Saved data entries:
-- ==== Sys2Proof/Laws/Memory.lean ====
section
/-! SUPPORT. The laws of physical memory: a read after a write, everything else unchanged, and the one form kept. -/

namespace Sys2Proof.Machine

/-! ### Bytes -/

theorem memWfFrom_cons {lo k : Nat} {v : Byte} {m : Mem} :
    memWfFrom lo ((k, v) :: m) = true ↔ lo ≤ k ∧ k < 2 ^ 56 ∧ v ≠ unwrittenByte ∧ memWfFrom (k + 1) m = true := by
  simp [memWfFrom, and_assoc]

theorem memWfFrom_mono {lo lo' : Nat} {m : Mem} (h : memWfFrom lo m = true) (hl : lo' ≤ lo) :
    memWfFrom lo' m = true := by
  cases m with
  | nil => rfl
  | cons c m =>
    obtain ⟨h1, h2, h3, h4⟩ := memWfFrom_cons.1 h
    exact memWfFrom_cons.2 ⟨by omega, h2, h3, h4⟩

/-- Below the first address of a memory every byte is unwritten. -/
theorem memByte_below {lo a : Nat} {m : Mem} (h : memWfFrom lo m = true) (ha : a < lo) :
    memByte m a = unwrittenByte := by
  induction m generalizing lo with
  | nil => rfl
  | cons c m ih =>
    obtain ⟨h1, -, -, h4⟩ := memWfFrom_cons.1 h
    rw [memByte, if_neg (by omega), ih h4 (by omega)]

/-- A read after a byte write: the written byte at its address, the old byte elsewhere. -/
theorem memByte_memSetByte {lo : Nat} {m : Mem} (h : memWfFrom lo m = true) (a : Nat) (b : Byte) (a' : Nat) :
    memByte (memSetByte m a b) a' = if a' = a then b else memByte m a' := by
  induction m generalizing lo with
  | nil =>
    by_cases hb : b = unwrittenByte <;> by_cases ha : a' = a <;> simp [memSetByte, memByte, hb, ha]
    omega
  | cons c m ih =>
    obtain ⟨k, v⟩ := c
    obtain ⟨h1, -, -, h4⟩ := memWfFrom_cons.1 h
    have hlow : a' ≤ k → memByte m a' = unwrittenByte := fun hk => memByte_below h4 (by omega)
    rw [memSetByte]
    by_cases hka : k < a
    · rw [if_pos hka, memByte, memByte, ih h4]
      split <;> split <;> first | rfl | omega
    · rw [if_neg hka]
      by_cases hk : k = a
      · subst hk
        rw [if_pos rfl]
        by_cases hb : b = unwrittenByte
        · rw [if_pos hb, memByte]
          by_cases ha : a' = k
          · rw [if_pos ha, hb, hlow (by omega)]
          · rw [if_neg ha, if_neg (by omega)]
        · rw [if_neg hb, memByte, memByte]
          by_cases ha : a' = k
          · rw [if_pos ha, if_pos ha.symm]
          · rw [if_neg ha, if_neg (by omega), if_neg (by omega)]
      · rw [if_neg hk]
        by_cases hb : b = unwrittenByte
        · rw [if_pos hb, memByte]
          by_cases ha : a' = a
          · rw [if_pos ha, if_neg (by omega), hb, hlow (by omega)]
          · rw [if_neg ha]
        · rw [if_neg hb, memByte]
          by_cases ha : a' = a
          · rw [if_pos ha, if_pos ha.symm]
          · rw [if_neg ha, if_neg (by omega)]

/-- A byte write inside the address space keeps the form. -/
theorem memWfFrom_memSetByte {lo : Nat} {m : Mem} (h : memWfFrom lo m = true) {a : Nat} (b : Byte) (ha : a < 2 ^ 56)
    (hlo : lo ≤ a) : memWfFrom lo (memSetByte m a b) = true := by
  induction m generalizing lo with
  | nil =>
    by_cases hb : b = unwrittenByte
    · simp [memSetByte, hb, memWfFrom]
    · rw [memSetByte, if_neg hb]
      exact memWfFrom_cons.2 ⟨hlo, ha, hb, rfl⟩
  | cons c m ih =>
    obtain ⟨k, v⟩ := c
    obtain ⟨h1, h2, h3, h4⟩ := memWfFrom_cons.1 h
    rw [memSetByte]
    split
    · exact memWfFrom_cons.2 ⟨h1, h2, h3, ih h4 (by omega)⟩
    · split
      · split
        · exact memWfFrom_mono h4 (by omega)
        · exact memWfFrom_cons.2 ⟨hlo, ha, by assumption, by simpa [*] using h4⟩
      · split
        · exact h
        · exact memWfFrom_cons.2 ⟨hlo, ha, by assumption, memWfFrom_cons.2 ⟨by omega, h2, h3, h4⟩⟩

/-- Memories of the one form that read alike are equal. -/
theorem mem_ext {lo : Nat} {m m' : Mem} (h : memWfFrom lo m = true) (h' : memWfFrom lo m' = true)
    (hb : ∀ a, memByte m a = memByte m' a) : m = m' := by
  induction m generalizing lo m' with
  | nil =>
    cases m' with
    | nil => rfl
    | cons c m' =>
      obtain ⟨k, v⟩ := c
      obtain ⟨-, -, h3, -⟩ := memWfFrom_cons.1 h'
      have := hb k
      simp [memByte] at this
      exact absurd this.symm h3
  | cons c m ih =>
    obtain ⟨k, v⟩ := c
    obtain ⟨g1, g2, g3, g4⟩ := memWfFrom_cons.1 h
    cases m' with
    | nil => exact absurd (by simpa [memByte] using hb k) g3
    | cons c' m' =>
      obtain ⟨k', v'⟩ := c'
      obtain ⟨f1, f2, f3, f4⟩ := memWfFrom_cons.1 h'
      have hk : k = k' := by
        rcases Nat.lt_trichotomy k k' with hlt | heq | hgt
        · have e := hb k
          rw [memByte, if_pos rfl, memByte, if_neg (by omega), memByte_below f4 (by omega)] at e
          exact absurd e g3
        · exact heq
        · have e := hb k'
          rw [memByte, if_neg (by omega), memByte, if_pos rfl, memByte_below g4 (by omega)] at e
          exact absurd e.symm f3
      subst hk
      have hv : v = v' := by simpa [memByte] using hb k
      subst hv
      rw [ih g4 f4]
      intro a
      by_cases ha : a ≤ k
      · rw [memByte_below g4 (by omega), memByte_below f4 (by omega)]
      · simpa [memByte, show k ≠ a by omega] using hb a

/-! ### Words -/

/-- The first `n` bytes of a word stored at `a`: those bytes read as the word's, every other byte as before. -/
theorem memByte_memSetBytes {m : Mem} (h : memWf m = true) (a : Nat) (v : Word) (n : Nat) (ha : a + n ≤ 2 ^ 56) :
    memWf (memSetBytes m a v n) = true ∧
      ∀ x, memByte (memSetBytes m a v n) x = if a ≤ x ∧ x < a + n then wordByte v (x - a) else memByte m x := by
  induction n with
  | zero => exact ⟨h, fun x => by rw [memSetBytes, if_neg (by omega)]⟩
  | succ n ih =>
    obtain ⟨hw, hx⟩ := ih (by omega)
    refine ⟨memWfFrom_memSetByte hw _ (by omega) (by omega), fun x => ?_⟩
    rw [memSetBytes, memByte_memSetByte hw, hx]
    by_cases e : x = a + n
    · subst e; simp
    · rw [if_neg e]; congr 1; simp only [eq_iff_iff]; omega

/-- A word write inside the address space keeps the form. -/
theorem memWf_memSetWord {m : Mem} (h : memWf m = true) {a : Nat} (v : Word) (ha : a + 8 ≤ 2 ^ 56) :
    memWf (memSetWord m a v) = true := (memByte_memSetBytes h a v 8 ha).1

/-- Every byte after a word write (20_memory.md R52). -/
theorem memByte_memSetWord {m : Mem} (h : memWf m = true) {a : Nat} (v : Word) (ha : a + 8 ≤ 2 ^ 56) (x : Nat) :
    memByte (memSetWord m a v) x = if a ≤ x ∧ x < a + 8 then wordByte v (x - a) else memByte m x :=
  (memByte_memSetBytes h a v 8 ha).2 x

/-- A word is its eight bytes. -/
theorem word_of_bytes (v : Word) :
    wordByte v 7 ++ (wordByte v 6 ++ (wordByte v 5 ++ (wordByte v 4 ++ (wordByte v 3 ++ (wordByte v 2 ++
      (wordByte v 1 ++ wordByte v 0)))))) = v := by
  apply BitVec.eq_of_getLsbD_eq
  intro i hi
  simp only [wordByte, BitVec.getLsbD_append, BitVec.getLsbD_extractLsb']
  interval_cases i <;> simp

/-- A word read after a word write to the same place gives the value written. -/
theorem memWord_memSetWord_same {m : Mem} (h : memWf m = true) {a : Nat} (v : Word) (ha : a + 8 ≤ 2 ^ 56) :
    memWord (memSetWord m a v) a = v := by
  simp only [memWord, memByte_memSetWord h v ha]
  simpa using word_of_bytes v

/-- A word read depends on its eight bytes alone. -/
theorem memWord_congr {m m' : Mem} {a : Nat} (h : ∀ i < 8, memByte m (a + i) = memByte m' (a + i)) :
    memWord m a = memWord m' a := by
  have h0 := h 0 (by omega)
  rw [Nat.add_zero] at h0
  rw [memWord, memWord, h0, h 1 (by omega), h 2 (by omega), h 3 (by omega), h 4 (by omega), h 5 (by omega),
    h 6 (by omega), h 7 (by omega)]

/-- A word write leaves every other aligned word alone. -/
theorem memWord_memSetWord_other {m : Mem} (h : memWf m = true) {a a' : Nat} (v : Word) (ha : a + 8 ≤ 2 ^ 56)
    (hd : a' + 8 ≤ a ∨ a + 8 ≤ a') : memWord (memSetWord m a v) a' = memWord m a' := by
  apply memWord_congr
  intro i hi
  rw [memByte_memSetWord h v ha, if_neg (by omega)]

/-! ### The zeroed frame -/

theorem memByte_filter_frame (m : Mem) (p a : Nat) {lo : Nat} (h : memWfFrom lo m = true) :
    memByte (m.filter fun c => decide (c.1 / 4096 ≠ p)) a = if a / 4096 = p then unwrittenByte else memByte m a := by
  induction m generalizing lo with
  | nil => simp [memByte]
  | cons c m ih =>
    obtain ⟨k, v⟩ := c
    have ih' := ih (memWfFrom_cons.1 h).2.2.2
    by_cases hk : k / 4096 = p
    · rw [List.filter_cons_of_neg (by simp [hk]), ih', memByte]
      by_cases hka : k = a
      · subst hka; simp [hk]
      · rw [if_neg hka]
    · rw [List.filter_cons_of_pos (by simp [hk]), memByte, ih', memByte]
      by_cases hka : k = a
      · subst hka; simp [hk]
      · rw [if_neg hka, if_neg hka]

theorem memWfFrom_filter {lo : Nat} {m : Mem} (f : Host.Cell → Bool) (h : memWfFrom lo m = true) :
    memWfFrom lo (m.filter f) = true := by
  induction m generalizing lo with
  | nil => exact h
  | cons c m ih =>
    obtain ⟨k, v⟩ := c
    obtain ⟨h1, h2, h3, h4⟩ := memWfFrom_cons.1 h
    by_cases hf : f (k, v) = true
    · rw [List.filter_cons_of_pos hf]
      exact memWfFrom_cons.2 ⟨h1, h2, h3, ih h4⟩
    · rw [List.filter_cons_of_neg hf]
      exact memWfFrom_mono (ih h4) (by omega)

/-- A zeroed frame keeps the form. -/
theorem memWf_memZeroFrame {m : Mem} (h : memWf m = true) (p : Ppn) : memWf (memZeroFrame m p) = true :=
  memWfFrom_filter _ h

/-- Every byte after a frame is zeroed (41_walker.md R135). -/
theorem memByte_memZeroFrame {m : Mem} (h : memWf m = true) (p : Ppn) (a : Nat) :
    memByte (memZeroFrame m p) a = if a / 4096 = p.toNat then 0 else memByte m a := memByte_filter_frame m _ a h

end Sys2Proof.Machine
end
---
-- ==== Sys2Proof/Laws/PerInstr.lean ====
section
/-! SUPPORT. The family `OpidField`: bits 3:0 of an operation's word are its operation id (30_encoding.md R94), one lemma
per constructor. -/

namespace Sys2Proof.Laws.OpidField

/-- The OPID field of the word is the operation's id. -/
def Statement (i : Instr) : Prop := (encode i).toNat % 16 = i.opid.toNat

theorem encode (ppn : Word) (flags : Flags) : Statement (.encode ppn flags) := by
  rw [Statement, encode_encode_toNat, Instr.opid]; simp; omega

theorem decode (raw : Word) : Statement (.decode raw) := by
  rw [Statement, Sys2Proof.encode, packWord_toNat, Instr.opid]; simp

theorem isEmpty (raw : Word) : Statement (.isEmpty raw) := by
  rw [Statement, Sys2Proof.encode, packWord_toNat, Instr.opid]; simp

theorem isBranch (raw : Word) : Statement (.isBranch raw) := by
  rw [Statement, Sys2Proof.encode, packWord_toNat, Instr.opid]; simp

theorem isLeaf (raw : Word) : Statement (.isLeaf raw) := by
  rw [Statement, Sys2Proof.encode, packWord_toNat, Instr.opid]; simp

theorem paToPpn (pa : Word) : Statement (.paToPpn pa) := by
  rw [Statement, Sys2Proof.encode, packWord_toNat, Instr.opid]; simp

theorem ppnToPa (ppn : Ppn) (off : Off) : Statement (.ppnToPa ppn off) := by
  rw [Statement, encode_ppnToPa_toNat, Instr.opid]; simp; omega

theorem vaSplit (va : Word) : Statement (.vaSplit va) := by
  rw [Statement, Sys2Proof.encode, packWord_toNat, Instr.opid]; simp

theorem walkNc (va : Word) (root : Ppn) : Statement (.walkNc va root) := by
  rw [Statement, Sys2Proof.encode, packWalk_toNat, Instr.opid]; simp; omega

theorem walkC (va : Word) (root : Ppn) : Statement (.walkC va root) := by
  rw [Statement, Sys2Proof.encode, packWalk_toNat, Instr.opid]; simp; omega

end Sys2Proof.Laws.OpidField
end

Work order:
Beginning with the line above that contains "hka, if_neg hka]", copy each line exactly up to and including the line that contains "memByte (memZeroFrame m", and go no further.

Response to this task:
      · rw [if_neg hka, if_neg hka]

theorem memWfFrom_filter {lo : Nat} {m : Mem} (f : Host.Cell → Bool) (h : memWfFrom lo m = true) :
    memWfFrom lo (m.filter f) = true := by
  induction m generalizing lo with
  | nil => exact h
  | cons c m ih =>
    obtain ⟨k, v⟩ := c
    obtain ⟨h1, h2, h3, h4⟩ := memWfFrom_cons.1 h
    by_cases hf : f (k, v) = true
    · rw [List.filter_cons_of_pos hf]
      exact memWfFrom_cons.2 ⟨h1, h2, h3, ih h4⟩
    · rw [List.filter_cons_of_neg hf]
      exact memWfFrom_mono (ih h4) (by omega)

/-- A zeroed frame keeps the form. -/
theorem memWf_memZeroFrame {m : Mem} (h : memWf m = true) (p : Ppn) : memWf (memZeroFrame m p) = true :=
  memWfFrom_filter _ h

/-- Every byte after a frame is zeroed (41_walker.md R135). -/
theorem memByte_memZeroFrame {m : Mem} (h : memWf m = true) (p : Ppn) (a : Nat) :
    memByte (memZeroFrame m p) a = if a / 4096 = p.toNat then 0 else memByte m a := memByte_filter_frame m _ a h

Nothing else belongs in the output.